* WHAT THE TASK ASKS:
Starting at the line that holds "state s whose" and stopping at the line that holds "regValue t path .ckConfig", restate the records below word for word, with both of those lines included.

Items from a data source
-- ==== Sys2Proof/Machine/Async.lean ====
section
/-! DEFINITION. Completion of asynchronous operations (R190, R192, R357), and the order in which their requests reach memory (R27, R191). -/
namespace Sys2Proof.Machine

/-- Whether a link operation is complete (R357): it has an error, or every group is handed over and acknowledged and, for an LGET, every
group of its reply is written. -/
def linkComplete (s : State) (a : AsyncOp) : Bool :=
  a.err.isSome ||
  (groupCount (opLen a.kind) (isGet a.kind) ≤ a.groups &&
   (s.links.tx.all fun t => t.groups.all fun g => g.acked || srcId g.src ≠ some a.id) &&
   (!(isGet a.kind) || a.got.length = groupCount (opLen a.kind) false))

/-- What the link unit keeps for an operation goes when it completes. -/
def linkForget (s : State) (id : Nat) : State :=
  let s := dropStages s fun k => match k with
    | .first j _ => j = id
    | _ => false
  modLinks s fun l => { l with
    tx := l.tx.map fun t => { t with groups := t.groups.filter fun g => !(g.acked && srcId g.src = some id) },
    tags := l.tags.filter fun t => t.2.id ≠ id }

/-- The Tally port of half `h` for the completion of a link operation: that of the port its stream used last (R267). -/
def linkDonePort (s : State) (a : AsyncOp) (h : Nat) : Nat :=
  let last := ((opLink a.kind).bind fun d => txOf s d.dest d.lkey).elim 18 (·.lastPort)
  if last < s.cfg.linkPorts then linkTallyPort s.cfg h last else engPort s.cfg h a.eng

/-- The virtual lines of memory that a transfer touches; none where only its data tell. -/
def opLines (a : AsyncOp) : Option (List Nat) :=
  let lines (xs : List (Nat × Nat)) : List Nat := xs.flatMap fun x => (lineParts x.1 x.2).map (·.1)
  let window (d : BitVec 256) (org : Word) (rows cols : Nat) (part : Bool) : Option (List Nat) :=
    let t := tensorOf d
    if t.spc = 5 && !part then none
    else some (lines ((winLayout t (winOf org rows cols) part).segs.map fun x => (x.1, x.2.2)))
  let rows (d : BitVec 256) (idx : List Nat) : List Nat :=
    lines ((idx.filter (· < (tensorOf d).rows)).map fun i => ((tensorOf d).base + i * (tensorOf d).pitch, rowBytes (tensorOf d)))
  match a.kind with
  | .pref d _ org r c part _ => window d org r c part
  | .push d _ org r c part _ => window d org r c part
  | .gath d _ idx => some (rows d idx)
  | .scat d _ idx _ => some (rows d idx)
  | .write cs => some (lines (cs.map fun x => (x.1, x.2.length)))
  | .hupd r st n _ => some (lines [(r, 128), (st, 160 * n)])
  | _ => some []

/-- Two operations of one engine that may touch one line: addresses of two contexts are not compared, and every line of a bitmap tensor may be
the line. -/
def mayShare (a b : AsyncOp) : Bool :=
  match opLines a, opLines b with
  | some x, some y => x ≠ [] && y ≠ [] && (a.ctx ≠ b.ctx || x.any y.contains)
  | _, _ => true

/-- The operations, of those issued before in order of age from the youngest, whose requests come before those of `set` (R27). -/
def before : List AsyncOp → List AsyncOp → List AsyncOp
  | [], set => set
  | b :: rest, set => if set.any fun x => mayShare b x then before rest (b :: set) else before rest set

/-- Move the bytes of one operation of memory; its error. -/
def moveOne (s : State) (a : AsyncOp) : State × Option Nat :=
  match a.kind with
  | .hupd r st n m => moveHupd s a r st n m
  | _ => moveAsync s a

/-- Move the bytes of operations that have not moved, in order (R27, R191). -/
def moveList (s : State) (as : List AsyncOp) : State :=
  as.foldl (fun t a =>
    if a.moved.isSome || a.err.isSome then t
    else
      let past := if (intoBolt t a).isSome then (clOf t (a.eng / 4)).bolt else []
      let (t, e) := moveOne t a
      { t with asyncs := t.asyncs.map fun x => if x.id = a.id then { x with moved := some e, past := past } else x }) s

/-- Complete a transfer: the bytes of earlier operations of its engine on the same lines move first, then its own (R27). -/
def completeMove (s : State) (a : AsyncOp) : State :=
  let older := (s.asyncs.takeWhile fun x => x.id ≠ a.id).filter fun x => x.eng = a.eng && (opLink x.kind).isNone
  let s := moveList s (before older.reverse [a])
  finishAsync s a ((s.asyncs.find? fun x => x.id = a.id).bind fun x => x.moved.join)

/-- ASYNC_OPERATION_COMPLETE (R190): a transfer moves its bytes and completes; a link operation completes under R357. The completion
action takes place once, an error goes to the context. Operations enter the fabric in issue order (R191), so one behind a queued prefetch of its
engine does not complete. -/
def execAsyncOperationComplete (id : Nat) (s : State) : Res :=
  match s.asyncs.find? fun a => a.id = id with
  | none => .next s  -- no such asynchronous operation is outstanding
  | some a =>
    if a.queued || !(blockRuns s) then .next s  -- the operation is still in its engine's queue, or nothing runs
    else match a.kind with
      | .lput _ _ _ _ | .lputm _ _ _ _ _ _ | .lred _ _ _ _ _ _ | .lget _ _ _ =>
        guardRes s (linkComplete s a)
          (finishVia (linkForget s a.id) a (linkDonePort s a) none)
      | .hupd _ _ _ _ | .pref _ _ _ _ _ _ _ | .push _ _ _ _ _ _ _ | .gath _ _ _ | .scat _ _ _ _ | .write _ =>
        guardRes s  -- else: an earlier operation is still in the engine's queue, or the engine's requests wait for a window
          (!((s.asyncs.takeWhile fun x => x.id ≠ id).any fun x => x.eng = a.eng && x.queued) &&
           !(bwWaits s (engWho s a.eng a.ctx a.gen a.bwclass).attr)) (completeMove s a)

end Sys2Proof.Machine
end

---

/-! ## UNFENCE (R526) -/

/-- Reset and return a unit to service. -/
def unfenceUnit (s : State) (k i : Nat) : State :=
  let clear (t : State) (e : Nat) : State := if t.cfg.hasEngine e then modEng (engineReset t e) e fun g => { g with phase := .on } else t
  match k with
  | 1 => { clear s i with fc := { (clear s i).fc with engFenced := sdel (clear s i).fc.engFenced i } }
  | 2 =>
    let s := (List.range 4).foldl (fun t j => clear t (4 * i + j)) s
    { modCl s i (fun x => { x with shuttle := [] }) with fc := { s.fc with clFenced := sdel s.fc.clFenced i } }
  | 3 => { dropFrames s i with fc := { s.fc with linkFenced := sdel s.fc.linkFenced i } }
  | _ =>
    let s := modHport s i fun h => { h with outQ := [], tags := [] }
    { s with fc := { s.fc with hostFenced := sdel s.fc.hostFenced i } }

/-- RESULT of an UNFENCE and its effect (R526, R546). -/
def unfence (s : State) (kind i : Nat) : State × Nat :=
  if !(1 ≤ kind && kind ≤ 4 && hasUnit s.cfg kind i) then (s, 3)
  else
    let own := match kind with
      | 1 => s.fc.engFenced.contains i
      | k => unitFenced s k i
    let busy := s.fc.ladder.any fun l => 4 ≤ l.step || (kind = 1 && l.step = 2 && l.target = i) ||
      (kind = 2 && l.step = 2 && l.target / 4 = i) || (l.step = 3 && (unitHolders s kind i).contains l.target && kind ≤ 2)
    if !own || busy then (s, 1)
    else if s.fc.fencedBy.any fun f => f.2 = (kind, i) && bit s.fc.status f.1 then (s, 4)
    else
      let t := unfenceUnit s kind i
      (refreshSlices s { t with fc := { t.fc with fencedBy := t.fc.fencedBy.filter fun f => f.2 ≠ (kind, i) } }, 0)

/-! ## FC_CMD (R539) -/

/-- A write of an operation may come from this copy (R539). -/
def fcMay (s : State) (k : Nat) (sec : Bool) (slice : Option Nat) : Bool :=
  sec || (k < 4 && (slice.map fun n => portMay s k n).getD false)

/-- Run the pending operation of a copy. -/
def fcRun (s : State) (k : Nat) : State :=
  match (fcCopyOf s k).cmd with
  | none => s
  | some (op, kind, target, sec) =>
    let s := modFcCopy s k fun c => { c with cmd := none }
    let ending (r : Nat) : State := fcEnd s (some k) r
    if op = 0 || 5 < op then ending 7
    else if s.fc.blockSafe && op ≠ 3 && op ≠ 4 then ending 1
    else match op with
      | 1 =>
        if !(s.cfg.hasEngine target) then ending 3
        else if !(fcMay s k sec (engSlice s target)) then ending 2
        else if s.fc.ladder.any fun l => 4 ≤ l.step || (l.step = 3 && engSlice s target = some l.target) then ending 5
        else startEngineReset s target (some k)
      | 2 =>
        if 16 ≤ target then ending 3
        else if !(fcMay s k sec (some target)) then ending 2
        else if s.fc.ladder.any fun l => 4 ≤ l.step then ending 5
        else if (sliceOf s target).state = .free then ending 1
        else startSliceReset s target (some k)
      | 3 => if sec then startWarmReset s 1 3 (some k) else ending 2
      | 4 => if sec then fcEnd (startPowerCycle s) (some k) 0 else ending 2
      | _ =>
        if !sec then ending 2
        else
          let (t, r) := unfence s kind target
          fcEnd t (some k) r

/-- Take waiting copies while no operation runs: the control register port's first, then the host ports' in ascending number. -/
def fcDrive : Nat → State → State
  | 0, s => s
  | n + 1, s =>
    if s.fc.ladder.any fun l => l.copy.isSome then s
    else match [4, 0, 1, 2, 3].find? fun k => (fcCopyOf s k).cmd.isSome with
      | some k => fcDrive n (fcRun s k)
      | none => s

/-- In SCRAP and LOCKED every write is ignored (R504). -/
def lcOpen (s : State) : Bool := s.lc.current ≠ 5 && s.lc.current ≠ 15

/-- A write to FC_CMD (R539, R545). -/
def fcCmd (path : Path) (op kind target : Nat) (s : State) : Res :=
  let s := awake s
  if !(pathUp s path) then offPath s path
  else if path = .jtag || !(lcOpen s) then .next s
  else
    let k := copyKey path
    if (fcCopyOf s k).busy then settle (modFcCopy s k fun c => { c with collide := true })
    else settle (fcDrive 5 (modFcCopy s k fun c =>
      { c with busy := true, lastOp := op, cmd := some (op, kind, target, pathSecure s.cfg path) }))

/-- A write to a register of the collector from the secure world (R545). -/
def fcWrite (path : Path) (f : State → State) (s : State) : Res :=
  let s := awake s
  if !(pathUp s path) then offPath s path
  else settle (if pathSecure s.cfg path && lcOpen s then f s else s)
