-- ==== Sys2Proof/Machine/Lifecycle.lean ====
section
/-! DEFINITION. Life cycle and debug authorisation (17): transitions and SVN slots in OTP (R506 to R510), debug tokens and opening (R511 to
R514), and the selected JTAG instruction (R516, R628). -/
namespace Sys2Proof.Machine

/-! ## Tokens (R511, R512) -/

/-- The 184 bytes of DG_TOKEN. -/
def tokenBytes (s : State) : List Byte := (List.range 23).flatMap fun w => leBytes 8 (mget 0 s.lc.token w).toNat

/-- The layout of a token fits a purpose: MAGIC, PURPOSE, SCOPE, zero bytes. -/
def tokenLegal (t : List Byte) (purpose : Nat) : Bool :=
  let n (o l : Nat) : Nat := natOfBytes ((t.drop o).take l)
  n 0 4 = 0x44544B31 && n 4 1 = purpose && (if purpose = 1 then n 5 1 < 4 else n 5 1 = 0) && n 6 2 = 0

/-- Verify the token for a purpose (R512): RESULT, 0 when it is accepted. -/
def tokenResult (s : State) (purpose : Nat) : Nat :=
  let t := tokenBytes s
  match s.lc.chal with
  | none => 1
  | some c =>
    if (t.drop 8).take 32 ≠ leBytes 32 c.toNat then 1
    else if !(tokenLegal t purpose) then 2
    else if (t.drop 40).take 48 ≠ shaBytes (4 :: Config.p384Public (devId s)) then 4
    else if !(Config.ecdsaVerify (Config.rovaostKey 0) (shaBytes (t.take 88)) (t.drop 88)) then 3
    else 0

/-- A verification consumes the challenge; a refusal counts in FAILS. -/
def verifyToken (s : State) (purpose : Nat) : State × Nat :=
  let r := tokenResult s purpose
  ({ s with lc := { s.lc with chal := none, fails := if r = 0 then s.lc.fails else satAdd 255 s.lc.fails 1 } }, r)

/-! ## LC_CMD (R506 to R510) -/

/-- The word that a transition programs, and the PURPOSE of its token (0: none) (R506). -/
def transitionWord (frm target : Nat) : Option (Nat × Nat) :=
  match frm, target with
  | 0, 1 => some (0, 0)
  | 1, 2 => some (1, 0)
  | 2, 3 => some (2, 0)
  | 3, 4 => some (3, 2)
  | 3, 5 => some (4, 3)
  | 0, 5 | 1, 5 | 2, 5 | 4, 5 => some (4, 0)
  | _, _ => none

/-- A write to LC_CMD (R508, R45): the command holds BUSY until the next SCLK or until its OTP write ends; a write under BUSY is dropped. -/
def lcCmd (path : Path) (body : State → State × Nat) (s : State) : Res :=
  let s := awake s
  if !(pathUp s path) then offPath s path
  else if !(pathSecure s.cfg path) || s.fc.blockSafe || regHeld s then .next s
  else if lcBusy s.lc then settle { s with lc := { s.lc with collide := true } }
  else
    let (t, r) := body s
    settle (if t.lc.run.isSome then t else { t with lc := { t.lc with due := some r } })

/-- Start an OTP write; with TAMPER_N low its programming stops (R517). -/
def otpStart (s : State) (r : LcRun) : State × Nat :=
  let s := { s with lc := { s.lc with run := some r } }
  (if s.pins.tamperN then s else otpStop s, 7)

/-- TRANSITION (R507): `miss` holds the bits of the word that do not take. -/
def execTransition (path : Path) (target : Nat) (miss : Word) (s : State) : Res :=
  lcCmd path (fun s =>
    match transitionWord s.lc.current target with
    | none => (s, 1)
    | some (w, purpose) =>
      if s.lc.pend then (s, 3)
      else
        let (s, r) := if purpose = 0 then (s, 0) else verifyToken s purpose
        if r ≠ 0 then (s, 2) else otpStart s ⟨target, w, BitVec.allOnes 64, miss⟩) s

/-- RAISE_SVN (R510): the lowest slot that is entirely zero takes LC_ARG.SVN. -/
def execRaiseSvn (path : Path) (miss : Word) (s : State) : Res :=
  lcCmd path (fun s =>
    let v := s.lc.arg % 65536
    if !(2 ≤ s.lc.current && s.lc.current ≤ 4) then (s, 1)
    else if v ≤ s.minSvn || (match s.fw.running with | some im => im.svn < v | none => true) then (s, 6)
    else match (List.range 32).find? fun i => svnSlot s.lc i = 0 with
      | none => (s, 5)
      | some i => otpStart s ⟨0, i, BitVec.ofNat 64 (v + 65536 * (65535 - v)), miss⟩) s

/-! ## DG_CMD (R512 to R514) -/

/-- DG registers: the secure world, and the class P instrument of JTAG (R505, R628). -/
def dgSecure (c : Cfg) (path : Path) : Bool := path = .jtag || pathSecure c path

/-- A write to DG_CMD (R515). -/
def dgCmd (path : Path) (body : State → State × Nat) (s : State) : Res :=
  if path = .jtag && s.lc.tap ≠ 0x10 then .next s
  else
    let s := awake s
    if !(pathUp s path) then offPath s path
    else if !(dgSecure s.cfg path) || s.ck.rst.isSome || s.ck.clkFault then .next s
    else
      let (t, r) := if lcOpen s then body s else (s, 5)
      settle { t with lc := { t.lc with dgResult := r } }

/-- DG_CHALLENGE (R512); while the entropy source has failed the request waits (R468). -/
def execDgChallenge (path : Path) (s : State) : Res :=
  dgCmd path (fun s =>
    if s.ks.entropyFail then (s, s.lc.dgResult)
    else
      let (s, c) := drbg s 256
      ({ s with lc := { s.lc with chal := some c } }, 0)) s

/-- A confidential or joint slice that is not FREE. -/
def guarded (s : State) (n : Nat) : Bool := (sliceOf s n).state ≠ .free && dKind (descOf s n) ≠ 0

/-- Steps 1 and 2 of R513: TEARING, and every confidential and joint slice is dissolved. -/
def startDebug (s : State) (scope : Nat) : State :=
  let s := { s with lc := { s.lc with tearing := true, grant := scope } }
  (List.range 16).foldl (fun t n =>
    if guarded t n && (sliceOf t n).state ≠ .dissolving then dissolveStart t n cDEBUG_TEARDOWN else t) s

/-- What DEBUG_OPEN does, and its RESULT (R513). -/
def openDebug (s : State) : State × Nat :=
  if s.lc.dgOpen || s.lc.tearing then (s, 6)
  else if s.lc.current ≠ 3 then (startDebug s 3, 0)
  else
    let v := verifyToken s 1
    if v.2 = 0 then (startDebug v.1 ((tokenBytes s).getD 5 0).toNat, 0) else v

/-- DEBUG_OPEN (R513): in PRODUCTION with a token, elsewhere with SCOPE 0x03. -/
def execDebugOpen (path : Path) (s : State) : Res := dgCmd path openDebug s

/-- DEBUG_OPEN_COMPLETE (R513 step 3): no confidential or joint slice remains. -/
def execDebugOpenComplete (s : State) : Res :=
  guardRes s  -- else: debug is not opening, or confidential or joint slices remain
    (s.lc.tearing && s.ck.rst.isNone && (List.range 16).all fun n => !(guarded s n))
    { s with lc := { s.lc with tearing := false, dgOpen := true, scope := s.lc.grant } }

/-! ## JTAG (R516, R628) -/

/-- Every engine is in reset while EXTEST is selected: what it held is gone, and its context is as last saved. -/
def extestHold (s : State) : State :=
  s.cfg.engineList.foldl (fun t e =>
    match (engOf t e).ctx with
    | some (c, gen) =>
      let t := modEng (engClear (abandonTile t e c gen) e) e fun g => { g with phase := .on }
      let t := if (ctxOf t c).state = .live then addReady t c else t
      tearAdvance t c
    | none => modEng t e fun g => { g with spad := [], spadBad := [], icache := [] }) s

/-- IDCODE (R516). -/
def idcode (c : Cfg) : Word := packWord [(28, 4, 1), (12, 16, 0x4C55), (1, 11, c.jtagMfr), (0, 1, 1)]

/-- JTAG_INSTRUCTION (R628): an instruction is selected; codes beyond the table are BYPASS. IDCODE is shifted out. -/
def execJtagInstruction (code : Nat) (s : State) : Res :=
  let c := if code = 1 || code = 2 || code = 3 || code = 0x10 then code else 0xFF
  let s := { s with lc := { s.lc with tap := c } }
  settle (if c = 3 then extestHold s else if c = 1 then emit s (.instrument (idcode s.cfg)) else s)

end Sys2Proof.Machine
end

---

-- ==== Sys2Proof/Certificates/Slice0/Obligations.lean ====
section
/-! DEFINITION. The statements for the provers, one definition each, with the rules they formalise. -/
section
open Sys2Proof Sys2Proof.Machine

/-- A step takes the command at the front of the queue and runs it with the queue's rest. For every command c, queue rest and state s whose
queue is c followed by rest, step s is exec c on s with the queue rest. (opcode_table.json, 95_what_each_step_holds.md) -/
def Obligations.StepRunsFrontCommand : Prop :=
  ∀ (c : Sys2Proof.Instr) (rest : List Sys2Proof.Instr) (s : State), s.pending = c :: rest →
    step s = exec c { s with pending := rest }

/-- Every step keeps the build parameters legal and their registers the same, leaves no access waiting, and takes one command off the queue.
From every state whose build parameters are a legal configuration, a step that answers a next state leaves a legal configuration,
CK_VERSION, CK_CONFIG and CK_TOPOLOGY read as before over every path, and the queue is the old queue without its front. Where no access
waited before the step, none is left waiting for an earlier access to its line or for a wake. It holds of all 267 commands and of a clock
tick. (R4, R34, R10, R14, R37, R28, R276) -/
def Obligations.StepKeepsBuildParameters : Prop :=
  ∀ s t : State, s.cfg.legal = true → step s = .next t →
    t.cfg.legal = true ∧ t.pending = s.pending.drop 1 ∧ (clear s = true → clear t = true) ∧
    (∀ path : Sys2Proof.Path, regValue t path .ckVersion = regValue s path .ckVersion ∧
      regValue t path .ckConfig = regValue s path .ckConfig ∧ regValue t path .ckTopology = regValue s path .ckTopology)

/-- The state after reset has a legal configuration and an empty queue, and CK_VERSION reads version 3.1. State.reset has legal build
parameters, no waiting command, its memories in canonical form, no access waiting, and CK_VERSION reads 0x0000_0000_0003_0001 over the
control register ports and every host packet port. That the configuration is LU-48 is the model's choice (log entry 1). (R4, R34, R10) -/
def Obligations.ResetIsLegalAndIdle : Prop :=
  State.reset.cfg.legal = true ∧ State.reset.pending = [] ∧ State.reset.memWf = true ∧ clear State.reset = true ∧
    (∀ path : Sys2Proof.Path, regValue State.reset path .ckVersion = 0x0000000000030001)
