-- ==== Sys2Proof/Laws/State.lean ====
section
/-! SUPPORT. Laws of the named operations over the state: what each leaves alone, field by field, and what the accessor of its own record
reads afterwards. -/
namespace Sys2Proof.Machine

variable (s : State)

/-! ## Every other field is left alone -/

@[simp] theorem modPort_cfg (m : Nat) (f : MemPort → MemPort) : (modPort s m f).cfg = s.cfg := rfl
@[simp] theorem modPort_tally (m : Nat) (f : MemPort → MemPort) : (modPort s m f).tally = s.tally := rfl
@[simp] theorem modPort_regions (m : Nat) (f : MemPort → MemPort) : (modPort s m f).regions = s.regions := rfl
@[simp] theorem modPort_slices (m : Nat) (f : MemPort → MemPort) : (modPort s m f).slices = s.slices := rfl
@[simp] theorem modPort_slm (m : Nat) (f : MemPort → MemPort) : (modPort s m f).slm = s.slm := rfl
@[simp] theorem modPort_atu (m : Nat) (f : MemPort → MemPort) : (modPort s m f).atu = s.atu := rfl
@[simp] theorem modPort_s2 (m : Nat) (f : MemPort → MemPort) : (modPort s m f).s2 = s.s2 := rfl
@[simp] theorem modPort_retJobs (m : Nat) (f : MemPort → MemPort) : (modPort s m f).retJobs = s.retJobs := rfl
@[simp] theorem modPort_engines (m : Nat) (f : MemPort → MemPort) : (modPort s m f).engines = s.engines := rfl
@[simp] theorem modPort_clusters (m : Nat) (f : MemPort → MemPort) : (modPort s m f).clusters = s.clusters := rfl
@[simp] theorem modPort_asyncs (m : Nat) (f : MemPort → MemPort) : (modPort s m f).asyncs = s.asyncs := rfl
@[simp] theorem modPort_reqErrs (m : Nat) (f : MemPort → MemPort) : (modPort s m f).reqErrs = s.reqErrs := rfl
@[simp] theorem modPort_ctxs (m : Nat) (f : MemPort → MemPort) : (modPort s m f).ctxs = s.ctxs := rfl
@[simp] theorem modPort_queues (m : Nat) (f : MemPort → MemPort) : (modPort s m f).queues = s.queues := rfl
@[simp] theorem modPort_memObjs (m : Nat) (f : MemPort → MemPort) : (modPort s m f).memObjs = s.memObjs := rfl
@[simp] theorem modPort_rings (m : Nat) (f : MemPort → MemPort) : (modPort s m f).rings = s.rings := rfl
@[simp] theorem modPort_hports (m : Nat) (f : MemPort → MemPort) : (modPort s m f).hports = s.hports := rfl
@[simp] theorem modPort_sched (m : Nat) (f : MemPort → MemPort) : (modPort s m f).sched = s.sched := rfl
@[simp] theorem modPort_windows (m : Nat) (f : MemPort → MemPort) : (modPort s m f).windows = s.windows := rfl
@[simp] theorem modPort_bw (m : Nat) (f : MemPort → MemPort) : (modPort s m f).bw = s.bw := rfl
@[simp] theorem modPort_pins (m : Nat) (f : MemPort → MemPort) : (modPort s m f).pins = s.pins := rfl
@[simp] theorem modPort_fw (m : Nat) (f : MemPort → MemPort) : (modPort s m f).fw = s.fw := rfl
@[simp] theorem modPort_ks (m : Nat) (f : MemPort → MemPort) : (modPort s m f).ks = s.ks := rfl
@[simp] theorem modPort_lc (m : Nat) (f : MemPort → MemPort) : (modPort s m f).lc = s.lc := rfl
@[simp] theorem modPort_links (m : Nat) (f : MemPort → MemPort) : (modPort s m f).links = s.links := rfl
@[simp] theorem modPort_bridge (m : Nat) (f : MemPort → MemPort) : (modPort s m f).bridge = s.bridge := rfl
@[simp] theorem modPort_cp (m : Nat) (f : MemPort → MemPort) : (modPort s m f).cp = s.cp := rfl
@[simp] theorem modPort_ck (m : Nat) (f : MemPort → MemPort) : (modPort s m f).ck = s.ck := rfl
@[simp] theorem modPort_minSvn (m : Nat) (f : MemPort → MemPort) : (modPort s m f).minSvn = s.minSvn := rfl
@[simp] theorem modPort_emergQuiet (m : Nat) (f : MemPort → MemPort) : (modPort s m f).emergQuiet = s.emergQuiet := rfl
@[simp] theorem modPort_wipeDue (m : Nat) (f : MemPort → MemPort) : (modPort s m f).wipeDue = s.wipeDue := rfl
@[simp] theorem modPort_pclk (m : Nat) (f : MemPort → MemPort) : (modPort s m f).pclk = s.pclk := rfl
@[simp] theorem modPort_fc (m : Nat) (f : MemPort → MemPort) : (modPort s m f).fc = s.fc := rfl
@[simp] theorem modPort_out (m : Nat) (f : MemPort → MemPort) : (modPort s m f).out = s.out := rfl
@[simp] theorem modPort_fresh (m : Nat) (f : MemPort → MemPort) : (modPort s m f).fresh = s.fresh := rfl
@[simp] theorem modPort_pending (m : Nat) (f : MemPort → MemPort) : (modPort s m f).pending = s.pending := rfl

* FINISHED TASK:
/-- A step takes the command at the front of the queue and runs it with the queue's rest. For every command c, queue rest and state s whose
queue is c followed by rest, step s is exec c on s with the queue rest. (opcode_table.json, 95_what_each_step_holds.md) -/
def Obligations.StepRunsFrontCommand : Prop :=
  ∀ (c : Sys2Proof.Instr) (rest : List Sys2Proof.Instr) (s : State), s.pending = c :: rest →
    step s = exec c { s with pending := rest }

/-- Every step keeps the build parameters legal and their registers the same, leaves no access waiting, and takes one command off the queue.
From every state whose build parameters are a legal configuration, a step that answers a next state leaves a legal configuration,
CK_VERSION, CK_CONFIG and CK_TOPOLOGY read as before over every path, and the queue is the old queue without its front. Where no access
waited before the step, none is left waiting for an earlier access to its line or for a wake. It holds of all 267 commands and of a clock
tick. (R4, R34, R10, R14, R37, R28, R276) -/
def Obligations.StepKeepsBuildParameters : Prop :=
  ∀ s t : State, s.cfg.legal = true → step s = .next t →
    t.cfg.legal = true ∧ t.pending = s.pending.drop 1 ∧ (clear s = true → clear t = true) ∧
    (∀ path : Sys2Proof.Path, regValue t path .ckVersion = regValue s path .ckVersion ∧
      regValue t path .ckConfig = regValue s path .ckConfig ∧ regValue t path .ckTopology = regValue s path .ckTopology)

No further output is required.